# Task to carry out
Your job is to set down the stretch of entries that opens with the line containing "(s.setCancel v).sys.ps = s.sys.ps := rfl" and closes with the line containing "(s.setCancel v).sys.fault = s.sys.fault := rfl". Keep both end lines, copy each exactly, and add nothing.

*** Material for this task ***

-- ==== Sys2Proof/Machine/Ppm.lean ====
section
/-! DEFINITION. ppm_bit_framer: PPMBIT and PPMFRAME (43_ppm_framer.md). -/

namespace Sys2Proof.Machine

/-- PPMBIT: the pair must fit (43_ppm_framer.md R290). -/
def ppmBit (mb : List Nat) (j : Nat) : Except Raise Bool :=
  if mb.length ≤ j + 1 then .error ⟨.outOfRangeSample, [j + 1, mb.length]⟩ else .ok (pairBit mb j)

/-- One round of PPMFRAME's walk: when pair `k` gives 1, set value bit `7 − (k mod 8)` of byte `k div 8`
(43_ppm_framer.md R291, R292). -/
def setPairBit (mb : List Nat) (start : Nat) (frame : List Byte) (k : Nat) : List Byte :=
  if pairBit mb (start + 2 * k) then frame.modify (k / 8) (fun b => b ||| ((1#8) <<< (7 - k % 8))) else frame

/-- The frame of a walk of `count` samples from `start`: all bytes 0x00, then one bit per pair (43_ppm_framer.md R291). -/
def walkFrame (mb : List Nat) (start count : Nat) : List Byte :=
  (List.range (count / 2)).foldl (setPairBit mb start) (List.replicate (count / 16) 0x00)

/-- PPMFRAME: BAD_COUNT unless the count is a positive multiple of 16, then the walk must fit (43_ppm_framer.md R291). -/
def ppmFrame (mb : List Nat) (start count : Nat) : Except Raise (List Byte) :=
  if count = 0 ∨ count % 16 ≠ 0 then .error ⟨.badCount, [count]⟩
  else if mb.length < start + count then .error ⟨.outOfRangeSample, [start + count - 1, mb.length]⟩
  else .ok (walkFrame mb start count)

/-- PPMBIT (43_ppm_framer.md R290). -/
def execPpmbit (mb : List Nat) (j : Nat) (s : State) : Out :=
  command 0x18 s (after (checkBuffer 0 mb) ((ppmBit mb j).map fun b => (.bit b, s.units)))

/-- PPMFRAME (43_ppm_framer.md R291); the framer's register `frame` keeps the frame (10_state.md R66). -/
def execPpmframe (mb : List Nat) (first count : Nat) (s : State) : Out :=
  command 0x19 s (after (checkBuffer 0 mb)
    ((ppmFrame mb first count).map fun f => (.frame f, { s.units with frame := f })))

end Sys2Proof.Machine
end

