-- ==== Sys2Proof/Certificates/Slice0/Obligations.lean ====
section
/-! DEFINITION. The statements for the provers. Each says what a rule of spec/ says of one operation, or of the machine.
A command-port result is stated as the reply that joins `State.replies`, the model's log of results (log 12); that the
rest of the state is unchanged is said by the record the next state is written as. -/

open Sys2Proof Sys2Proof.Machine

/-! ## Encoding, decoding and the step -/

/-- A transaction decodes to an operation exactly when it is that operation's encoding (30_encoding.md R150 to R153). No
operand bit is dropped, and every transaction has at most one meaning. -/
def Obligations.DecodeInvertsEncode : Prop :=
  ∀ (r : Request) (i : Instr), decode r = .ok i ↔ encode i = r

/-- A few words written out from the opcode map decode to their operations (30_encoding.md R153). -/
def Obligations.OpcodeMapSamples : Prop :=
  decode ⟨0b00000001, [.num 255, .num 127]⟩ = .ok (.mag 255 127) ∧
  decode ⟨0b00010000, [.seq [1], .stats ⟨1, 2, 3⟩, .num 4]⟩ = .ok (.preamble [1] ⟨1, 2, 3⟩ 4) ∧
  decode ⟨0b00101000, [.seq [0xF8], .num 0, .num 5]⟩ = .ok (.xbits [0xF8] 0 5) ∧
  decode ⟨0b00110000, [.entry .endMark]⟩ = .ok (.push .endMark) ∧
  decode ⟨0b01001001, []⟩ = .ok .cScan ∧
  decode ⟨0b01011010, []⟩ = .ok .hCancel

/-- A step runs the decoded operation: the next event leaves the schedule, and a transaction, host move or agent step is
`exec` of the operation it decodes to; any other transaction, the waiting transactions of the FIFO ports and reset are
taken by their own functions. With nothing scheduled nothing moves (logs 3, 4 and 15: the model's choice). -/
def Obligations.StepRunsDecodedInstr : Prop :=
  (∀ (s : State) (r : Request) (rest : List Event) (i : Instr),
    s.sched = .host r :: rest → decode r = .ok i → i.port ≠ .step →
      step s = exec i { s with sched := rest }) ∧
  (∀ (s : State) (w : BitVec 8) (rest : List Event) (i : Instr),
    s.sched = .agent w :: rest → decode ⟨w, []⟩ = .ok i → i.port = .step →
      step s = exec i { s with sched := rest }) ∧
  (∀ (s : State) (r : Request) (rest : List Event), s.sched = .host r :: rest →
    step s = takeHost r { s with sched := rest }) ∧
  (∀ (s : State) (p : FifoPort) (rest : List Event), s.sched = .port p :: rest →
    step s = fifoPortStep p { s with sched := rest }) ∧
  (∀ (s : State) (rest : List Event), s.sched = .reset :: rest →
    step s = .next (({ s with sched := rest } : State).afterReset)) ∧
  (∀ s : State, s.sched = [] → step s = .next s)

/-- ILLEGAL_OP (30_encoding.md R155): the unassigned codes are those of no operation, 226 of 256, with 0x00 and the whole
of groups 10 and 11 among them; such a code, or a step code, issued by the host raises ILLEGAL_OP with the code as info,
whatever fields come with it. -/
def Obligations.IllegalCodeRaises : Prop :=
  (∀ w : BitVec 8, portOf w = none ↔ ∀ i : Instr, i.word ≠ w) ∧
  ((List.range 256).countP fun w => (portOf (BitVec.ofNat 8 w)).isNone) = 226 ∧
  (∀ w : BitVec 8, w = 0x00 ∨ 0b10 ≤ groupOf w → portOf w = none) ∧
  (∀ w : BitVec 8, portOf w = some .step ↔ w ∈ [0x40#8, 0x41#8, 0x42#8, 0x48#8, 0x49#8, 0x51#8, 0x52#8]) ∧
  (∀ (s : State) (r : Request), Live s → (portOf r.word = none ∨ portOf r.word = some .step) →
    takeHost r s = .next { s with sys := { s.sys with fault := some ⟨7, r.word, [r.word.toNat]⟩ } })
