-- ==== Sys2Proof/Laws/Assembler.lean ====
section
/-! SUPPORT. The pseudo-operation lines of 30_encoding.md R161 issue the operation `expandPseudo` names, what event a
line can have, and what settling the FIFO ports does. -/

namespace Sys2Proof.Machine

/-- Over operands of its own kinds a bit-field pseudo-operation line is the encoding of its expansion. -/
theorem pseudoOf_bitField (f : List Nat) :
    pseudoOf "F_DF" [.seq f] = some (encode (expandPseudo (.fDf f))) ∧
    pseudoOf "F_CA" [.seq f] = some (encode (expandPseudo (.fCa f))) ∧
    pseudoOf "F_ICAO" [.seq f] = some (encode (expandPseudo (.fIcao f))) ∧
    pseudoOf "F_TYPE" [.seq f] = some (encode (expandPseudo (.fType f))) ∧
    pseudoOf "F_ALT" [.seq f] = some (encode (expandPseudo (.fAlt f))) ∧
    pseudoOf "F_T" [.seq f] = some (encode (expandPseudo (.fT f))) ∧
    pseudoOf "F_F" [.seq f] = some (encode (expandPseudo (.fF f))) ∧
    pseudoOf "F_LAT" [.seq f] = some (encode (expandPseudo (.fLat f))) ∧
    pseudoOf "F_LON" [.seq f] = some (encode (expandPseudo (.fLon f))) ∧
    pseudoOf "F_PI" [.seq f] = some (encode (expandPseudo (.fPi f))) :=
  ⟨rfl, rfl, rfl, rfl, rfl, rfl, rfl, rfl, rfl, rfl⟩

/-- So is a framing pseudo-operation line. -/
theorem pseudoOf_framing (mb : List Nat) (st : Stats) (i : Nat) :
    pseudoOf "FRAME14" [.seq mb, .num i] = some (encode (expandPseudo (.frame14 mb i))) ∧
    pseudoOf "CANDIDATE" [.seq mb, .stats st, .num i] = some (encode (expandPseudo (.candidate mb st i))) :=
  ⟨rfl, rfl⟩

/-- The step of a FIFO port always gives a next state: the waiting transaction's, or the same state. -/
theorem fifoPortStep_isNext (p : FifoPort) (s : State) : ∃ t, fifoPortStep p s = .next t := by
  unfold fifoPortStep whenLive
  repeat' split
  all_goals exact ⟨_, rfl⟩

/-- Settling the ports is the producer port's step and then the consumer port's, and always gives a next state. -/
theorem settlePorts_eq (s : State) :
    ∃ t u, fifoPortStep .producer s = .next t ∧ fifoPortStep .consumer t = .next u ∧ settlePorts s = .next u := by
  obtain ⟨t, ht⟩ := fifoPortStep_isNext .producer s
  obtain ⟨u, hu⟩ := fifoPortStep_isNext .consumer t
  exact ⟨t, u, ht, hu, by rw [settlePorts, ht]; exact hu⟩

/-- An event of a line is the agent's step of an operation, or the host's transaction. -/
theorem lineEvent_eq_some {env : Bindings} {l : Line} {ev : Event} (h : lineEvent env l = some ev) :
    ∃ r, lineRequest env l = some r ∧
      ((portOf r.word = some .step ∧ (∃ i, decode r = .ok i) ∧ ev = .agent r.word) ∨
        (portOf r.word ≠ some .step ∧ ev = .host r)) := by
  unfold lineEvent at h
  split at h
  · cases h
  · rename_i r hr
    refine ⟨r, hr, ?_⟩
    split at h
    · injection h with h
      exact .inl ⟨by assumption, ⟨_, by assumption⟩, h.symm⟩
    · cases h
    · cases h
    · rename_i hok herr _
      injection h with h
      refine .inr ⟨fun hp => ?_, h.symm⟩
      cases hd : decode r with
      | ok i => exact hok i hp hd
      | error e => exact herr e hp hd

end Sys2Proof.Machine
end

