-- ==== Sys2Proof/Laws/State.lean ====
section
/-! SUPPORT. One lemma per field per named update of the state, true by rfl, so that no proof unfolds an update. -/

namespace Sys2Proof.Machine

/-! ### `State.setCo` -/

@[simp] theorem State.setCo_co (s : State) (v : CoordState) : (s.setCo v).sys.co = v := rfl
@[simp] theorem State.setCo_ps (s : State) (v : CoordState) : (s.setCo v).sys.ps = s.sys.ps := rfl
@[simp] theorem State.setCo_cs (s : State) (v : CoordState) : (s.setCo v).sys.cs = s.sys.cs := rfl
@[simp] theorem State.setCo_fifo (s : State) (v : CoordState) : (s.setCo v).sys.fifo = s.sys.fifo := rfl
@[simp] theorem State.setCo_cancel (s : State) (v : CoordState) : (s.setCo v).sys.cancel = s.sys.cancel := rfl
@[simp] theorem State.setCo_acqErr (s : State) (v : CoordState) : (s.setCo v).sys.acqErr = s.sys.acqErr := rfl
@[simp] theorem State.setCo_fault (s : State) (v : CoordState) : (s.setCo v).sys.fault = s.sys.fault := rfl
@[simp] theorem State.setCo_out (s : State) (v : CoordState) : (s.setCo v).sys.out = s.sys.out := rfl
@[simp] theorem State.setCo_status (s : State) (v : CoordState) : (s.setCo v).sys.status = s.sys.status := rfl
@[simp] theorem State.setCo_cfg (s : State) (v : CoordState) : (s.setCo v).cfg = s.cfg := rfl
@[simp] theorem State.setCo_units (s : State) (v : CoordState) : (s.setCo v).units = s.units := rfl
@[simp] theorem State.setCo_pushPort (s : State) (v : CoordState) : (s.setCo v).pushPort = s.pushPort := rfl
@[simp] theorem State.setCo_popPort (s : State) (v : CoordState) : (s.setCo v).popPort = s.popPort := rfl
@[simp] theorem State.setCo_replies (s : State) (v : CoordState) : (s.setCo v).replies = s.replies := rfl
@[simp] theorem State.setCo_sched (s : State) (v : CoordState) : (s.setCo v).sched = s.sched := rfl

/-! ### `State.setPs` -/

@[simp] theorem State.setPs_co (s : State) (v : ProdState) : (s.setPs v).sys.co = s.sys.co := rfl
@[simp] theorem State.setPs_ps (s : State) (v : ProdState) : (s.setPs v).sys.ps = v := rfl
@[simp] theorem State.setPs_cs (s : State) (v : ProdState) : (s.setPs v).sys.cs = s.sys.cs := rfl
@[simp] theorem State.setPs_fifo (s : State) (v : ProdState) : (s.setPs v).sys.fifo = s.sys.fifo := rfl
@[simp] theorem State.setPs_cancel (s : State) (v : ProdState) : (s.setPs v).sys.cancel = s.sys.cancel := rfl
@[simp] theorem State.setPs_acqErr (s : State) (v : ProdState) : (s.setPs v).sys.acqErr = s.sys.acqErr := rfl
@[simp] theorem State.setPs_fault (s : State) (v : ProdState) : (s.setPs v).sys.fault = s.sys.fault := rfl
@[simp] theorem State.setPs_out (s : State) (v : ProdState) : (s.setPs v).sys.out = s.sys.out := rfl
@[simp] theorem State.setPs_status (s : State) (v : ProdState) : (s.setPs v).sys.status = s.sys.status := rfl
@[simp] theorem State.setPs_cfg (s : State) (v : ProdState) : (s.setPs v).cfg = s.cfg := rfl
@[simp] theorem State.setPs_units (s : State) (v : ProdState) : (s.setPs v).units = s.units := rfl
@[simp] theorem State.setPs_pushPort (s : State) (v : ProdState) : (s.setPs v).pushPort = s.pushPort := rfl
@[simp] theorem State.setPs_popPort (s : State) (v : ProdState) : (s.setPs v).popPort = s.popPort := rfl
@[simp] theorem State.setPs_replies (s : State) (v : ProdState) : (s.setPs v).replies = s.replies := rfl
@[simp] theorem State.setPs_sched (s : State) (v : ProdState) : (s.setPs v).sched = s.sched := rfl

/-! ### `State.setCs` -/

@[simp] theorem State.setCs_co (s : State) (v : ConsState) : (s.setCs v).sys.co = s.sys.co := rfl
@[simp] theorem State.setCs_ps (s : State) (v : ConsState) : (s.setCs v).sys.ps = s.sys.ps := rfl
@[simp] theorem State.setCs_cs (s : State) (v : ConsState) : (s.setCs v).sys.cs = v := rfl
@[simp] theorem State.setCs_fifo (s : State) (v : ConsState) : (s.setCs v).sys.fifo = s.sys.fifo := rfl
@[simp] theorem State.setCs_cancel (s : State) (v : ConsState) : (s.setCs v).sys.cancel = s.sys.cancel := rfl
@[simp] theorem State.setCs_acqErr (s : State) (v : ConsState) : (s.setCs v).sys.acqErr = s.sys.acqErr := rfl
@[simp] theorem State.setCs_fault (s : State) (v : ConsState) : (s.setCs v).sys.fault = s.sys.fault := rfl
@[simp] theorem State.setCs_out (s : State) (v : ConsState) : (s.setCs v).sys.out = s.sys.out := rfl
@[simp] theorem State.setCs_status (s : State) (v : ConsState) : (s.setCs v).sys.status = s.sys.status := rfl
@[simp] theorem State.setCs_cfg (s : State) (v : ConsState) : (s.setCs v).cfg = s.cfg := rfl
@[simp] theorem State.setCs_units (s : State) (v : ConsState) : (s.setCs v).units = s.units := rfl
@[simp] theorem State.setCs_pushPort (s : State) (v : ConsState) : (s.setCs v).pushPort = s.pushPort := rfl
@[simp] theorem State.setCs_popPort (s : State) (v : ConsState) : (s.setCs v).popPort = s.popPort := rfl
@[simp] theorem State.setCs_replies (s : State) (v : ConsState) : (s.setCs v).replies = s.replies := rfl
@[simp] theorem State.setCs_sched (s : State) (v : ConsState) : (s.setCs v).sched = s.sched := rfl

/-! ### `State.setFifo` -/

@[simp] theorem State.setFifo_co (s : State) (v : List Entry) : (s.setFifo v).sys.co = s.sys.co := rfl
@[simp] theorem State.setFifo_ps (s : State) (v : List Entry) : (s.setFifo v).sys.ps = s.sys.ps := rfl
@[simp] theorem State.setFifo_cs (s : State) (v : List Entry) : (s.setFifo v).sys.cs = s.sys.cs := rfl
@[simp] theorem State.setFifo_fifo (s : State) (v : List Entry) : (s.setFifo v).sys.fifo = v := rfl
@[simp] theorem State.setFifo_cancel (s : State) (v : List Entry) : (s.setFifo v).sys.cancel = s.sys.cancel := rfl
@[simp] theorem State.setFifo_acqErr (s : State) (v : List Entry) : (s.setFifo v).sys.acqErr = s.sys.acqErr := rfl
@[simp] theorem State.setFifo_fault (s : State) (v : List Entry) : (s.setFifo v).sys.fault = s.sys.fault := rfl
@[simp] theorem State.setFifo_out (s : State) (v : List Entry) : (s.setFifo v).sys.out = s.sys.out := rfl
@[simp] theorem State.setFifo_status (s : State) (v : List Entry) : (s.setFifo v).sys.status = s.sys.status := rfl
@[simp] theorem State.setFifo_cfg (s : State) (v : List Entry) : (s.setFifo v).cfg = s.cfg := rfl
@[simp] theorem State.setFifo_units (s : State) (v : List Entry) : (s.setFifo v).units = s.units := rfl
@[simp] theorem State.setFifo_pushPort (s : State) (v : List Entry) : (s.setFifo v).pushPort = s.pushPort := rfl
@[simp] theorem State.setFifo_popPort (s : State) (v : List Entry) : (s.setFifo v).popPort = s.popPort := rfl
@[simp] theorem State.setFifo_replies (s : State) (v : List Entry) : (s.setFifo v).replies = s.replies := rfl
@[simp] theorem State.setFifo_sched (s : State) (v : List Entry) : (s.setFifo v).sched = s.sched := rfl

/-! ### `State.setCancel` -/

@[simp] theorem State.setCancel_co (s : State) (v : Bool) : (s.setCancel v).sys.co = s.sys.co := rfl
@[simp] theorem State.setCancel_ps (s : State) (v : Bool) : (s.setCancel v).sys.ps = s.sys.ps := rfl
@[simp] theorem State.setCancel_cs (s : State) (v : Bool) : (s.setCancel v).sys.cs = s.sys.cs := rfl
@[simp] theorem State.setCancel_fifo (s : State) (v : Bool) : (s.setCancel v).sys.fifo = s.sys.fifo := rfl
@[simp] theorem State.setCancel_cancel (s : State) (v : Bool) : (s.setCancel v).sys.cancel = v := rfl
@[simp] theorem State.setCancel_acqErr (s : State) (v : Bool) : (s.setCancel v).sys.acqErr = s.sys.acqErr := rfl
@[simp] theorem State.setCancel_fault (s : State) (v : Bool) : (s.setCancel v).sys.fault = s.sys.fault := rfl
@[simp] theorem State.setCancel_out (s : State) (v : Bool) : (s.setCancel v).sys.out = s.sys.out := rfl
@[simp] theorem State.setCancel_status (s : State) (v : Bool) : (s.setCancel v).sys.status = s.sys.status := rfl
@[simp] theorem State.setCancel_cfg (s : State) (v : Bool) : (s.setCancel v).cfg = s.cfg := rfl
@[simp] theorem State.setCancel_units (s : State) (v : Bool) : (s.setCancel v).units = s.units := rfl
@[simp] theorem State.setCancel_pushPort (s : State) (v : Bool) : (s.setCancel v).pushPort = s.pushPort := rfl
@[simp] theorem State.setCancel_popPort (s : State) (v : Bool) : (s.setCancel v).popPort = s.popPort := rfl
@[simp] theorem State.setCancel_replies (s : State) (v : Bool) : (s.setCancel v).replies = s.replies := rfl
@[simp] theorem State.setCancel_sched (s : State) (v : Bool) : (s.setCancel v).sched = s.sched := rfl

/-! ### `State.setAcqErr` -/

@[simp] theorem State.setAcqErr_co (s : State) (v : Bool) : (s.setAcqErr v).sys.co = s.sys.co := rfl
@[simp] theorem State.setAcqErr_ps (s : State) (v : Bool) : (s.setAcqErr v).sys.ps = s.sys.ps := rfl
@[simp] theorem State.setAcqErr_cs (s : State) (v : Bool) : (s.setAcqErr v).sys.cs = s.sys.cs := rfl
@[simp] theorem State.setAcqErr_fifo (s : State) (v : Bool) : (s.setAcqErr v).sys.fifo = s.sys.fifo := rfl
@[simp] theorem State.setAcqErr_cancel (s : State) (v : Bool) : (s.setAcqErr v).sys.cancel = s.sys.cancel := rfl
@[simp] theorem State.setAcqErr_acqErr (s : State) (v : Bool) : (s.setAcqErr v).sys.acqErr = v := rfl
@[simp] theorem State.setAcqErr_fault (s : State) (v : Bool) : (s.setAcqErr v).sys.fault = s.sys.fault := rfl
@[simp] theorem State.setAcqErr_out (s : State) (v : Bool) : (s.setAcqErr v).sys.out = s.sys.out := rfl
@[simp] theorem State.setAcqErr_status (s : State) (v : Bool) : (s.setAcqErr v).sys.status = s.sys.status := rfl
@[simp] theorem State.setAcqErr_cfg (s : State) (v : Bool) : (s.setAcqErr v).cfg = s.cfg := rfl
@[simp] theorem State.setAcqErr_units (s : State) (v : Bool) : (s.setAcqErr v).units = s.units := rfl
@[simp] theorem State.setAcqErr_pushPort (s : State) (v : Bool) : (s.setAcqErr v).pushPort = s.pushPort := rfl
@[simp] theorem State.setAcqErr_popPort (s : State) (v : Bool) : (s.setAcqErr v).popPort = s.popPort := rfl
@[simp] theorem State.setAcqErr_replies (s : State) (v : Bool) : (s.setAcqErr v).replies = s.replies := rfl
@[simp] theorem State.setAcqErr_sched (s : State) (v : Bool) : (s.setAcqErr v).sched = s.sched := rfl

/-! ### `State.setFault` -/

@[simp] theorem State.setFault_co (s : State) (v : Option FaultRec) : (s.setFault v).sys.co = s.sys.co := rfl
@[simp] theorem State.setFault_ps (s : State) (v : Option FaultRec) : (s.setFault v).sys.ps = s.sys.ps := rfl
@[simp] theorem State.setFault_cs (s : State) (v : Option FaultRec) : (s.setFault v).sys.cs = s.sys.cs := rfl
@[simp] theorem State.setFault_fifo (s : State) (v : Option FaultRec) : (s.setFault v).sys.fifo = s.sys.fifo := rfl
@[simp] theorem State.setFault_cancel (s : State) (v : Option FaultRec) : (s.setFault v).sys.cancel = s.sys.cancel := rfl
@[simp] theorem State.setFault_acqErr (s : State) (v : Option FaultRec) : (s.setFault v).sys.acqErr = s.sys.acqErr := rfl
@[simp] theorem State.setFault_fault (s : State) (v : Option FaultRec) : (s.setFault v).sys.fault = v := rfl
@[simp] theorem State.setFault_out (s : State) (v : Option FaultRec) : (s.setFault v).sys.out = s.sys.out := rfl
@[simp] theorem State.setFault_status (s : State) (v : Option FaultRec) : (s.setFault v).sys.status = s.sys.status := rfl
@[simp] theorem State.setFault_cfg (s : State) (v : Option FaultRec) : (s.setFault v).cfg = s.cfg := rfl
@[simp] theorem State.setFault_units (s : State) (v : Option FaultRec) : (s.setFault v).units = s.units := rfl
@[simp] theorem State.setFault_pushPort (s : State) (v : Option FaultRec) : (s.setFault v).pushPort = s.pushPort := rfl
@[simp] theorem State.setFault_popPort (s : State) (v : Option FaultRec) : (s.setFault v).popPort = s.popPort := rfl
@[simp] theorem State.setFault_replies (s : State) (v : Option FaultRec) : (s.setFault v).replies = s.replies := rfl
@[simp] theorem State.setFault_sched (s : State) (v : Option FaultRec) : (s.setFault v).sched = s.sched := rfl

/-! ### `State.setOut` -/

@[simp] theorem State.setOut_co (s : State) (v : List Packet) : (s.setOut v).sys.co = s.sys.co := rfl
@[simp] theorem State.setOut_ps (s : State) (v : List Packet) : (s.setOut v).sys.ps = s.sys.ps := rfl
@[simp] theorem State.setOut_cs (s : State) (v : List Packet) : (s.setOut v).sys.cs = s.sys.cs := rfl
@[simp] theorem State.setOut_fifo (s : State) (v : List Packet) : (s.setOut v).sys.fifo = s.sys.fifo := rfl
@[simp] theorem State.setOut_cancel (s : State) (v : List Packet) : (s.setOut v).sys.cancel = s.sys.cancel := rfl
@[simp] theorem State.setOut_acqErr (s : State) (v : List Packet) : (s.setOut v).sys.acqErr = s.sys.acqErr := rfl
@[simp] theorem State.setOut_fault (s : State) (v : List Packet) : (s.setOut v).sys.fault = s.sys.fault := rfl
@[simp] theorem State.setOut_out (s : State) (v : List Packet) : (s.setOut v).sys.out = v := rfl
@[simp] theorem State.setOut_status (s : State) (v : List Packet) : (s.setOut v).sys.status = s.sys.status := rfl
@[simp] theorem State.setOut_cfg (s : State) (v : List Packet) : (s.setOut v).cfg = s.cfg := rfl
@[simp] theorem State.setOut_units (s : State) (v : List Packet) : (s.setOut v).units = s.units := rfl
@[simp] theorem State.setOut_pushPort (s : State) (v : List Packet) : (s.setOut v).pushPort = s.pushPort := rfl
@[simp] theorem State.setOut_popPort (s : State) (v : List Packet) : (s.setOut v).popPort = s.popPort := rfl
@[simp] theorem State.setOut_replies (s : State) (v : List Packet) : (s.setOut v).replies = s.replies := rfl
@[simp] theorem State.setOut_sched (s : State) (v : List Packet) : (s.setOut v).sched = s.sched := rfl

/-! ### `State.setStatus` -/

@[simp] theorem State.setStatus_co (s : State) (v : Option ExitStatus) : (s.setStatus v).sys.co = s.sys.co := rfl
@[simp] theorem State.setStatus_ps (s : State) (v : Option ExitStatus) : (s.setStatus v).sys.ps = s.sys.ps := rfl
@[simp] theorem State.setStatus_cs (s : State) (v : Option ExitStatus) : (s.setStatus v).sys.cs = s.sys.cs := rfl
@[simp] theorem State.setStatus_fifo (s : State) (v : Option ExitStatus) : (s.setStatus v).sys.fifo = s.sys.fifo := rfl
@[simp] theorem State.setStatus_cancel (s : State) (v : Option ExitStatus) : (s.setStatus v).sys.cancel = s.sys.cancel := rfl
@[simp] theorem State.setStatus_acqErr (s : State) (v : Option ExitStatus) : (s.setStatus v).sys.acqErr = s.sys.acqErr := rfl
@[simp] theorem State.setStatus_fault (s : State) (v : Option ExitStatus) : (s.setStatus v).sys.fault = s.sys.fault := rfl
@[simp] theorem State.setStatus_out (s : State) (v : Option ExitStatus) : (s.setStatus v).sys.out = s.sys.out := rfl
@[simp] theorem State.setStatus_status (s : State) (v : Option ExitStatus) : (s.setStatus v).sys.status = v := rfl
@[simp] theorem State.setStatus_cfg (s : State) (v : Option ExitStatus) : (s.setStatus v).cfg = s.cfg := rfl
@[simp] theorem State.setStatus_units (s : State) (v : Option ExitStatus) : (s.setStatus v).units = s.units := rfl
@[simp] theorem State.setStatus_pushPort (s : State) (v : Option ExitStatus) : (s.setStatus v).pushPort = s.pushPort := rfl
@[simp] theorem State.setStatus_popPort (s : State) (v : Option ExitStatus) : (s.setStatus v).popPort = s.popPort := rfl
@[simp] theorem State.setStatus_replies (s : State) (v : Option ExitStatus) : (s.setStatus v).replies = s.replies := rfl
@[simp] theorem State.setStatus_sched (s : State) (v : Option ExitStatus) : (s.setStatus v).sched = s.sched := rfl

*** End of Material for this task ***

# The completed task
@[simp] theorem State.setCancel_ps (s : State) (v : Bool) : (s.setCancel v).sys.ps = s.sys.ps := rfl
@[simp] theorem State.setCancel_cs (s : State) (v : Bool) : (s.setCancel v).sys.cs = s.sys.cs := rfl
@[simp] theorem State.setCancel_fifo (s : State) (v : Bool) : (s.setCancel v).sys.fifo = s.sys.fifo := rfl
@[simp] theorem State.setCancel_cancel (s : State) (v : Bool) : (s.setCancel v).sys.cancel = v := rfl
@[simp] theorem State.setCancel_acqErr (s : State) (v : Bool) : (s.setCancel v).sys.acqErr = s.sys.acqErr := rfl
@[simp] theorem State.setCancel_fault (s : State) (v : Bool) : (s.setCancel v).sys.fault = s.sys.fault := rfl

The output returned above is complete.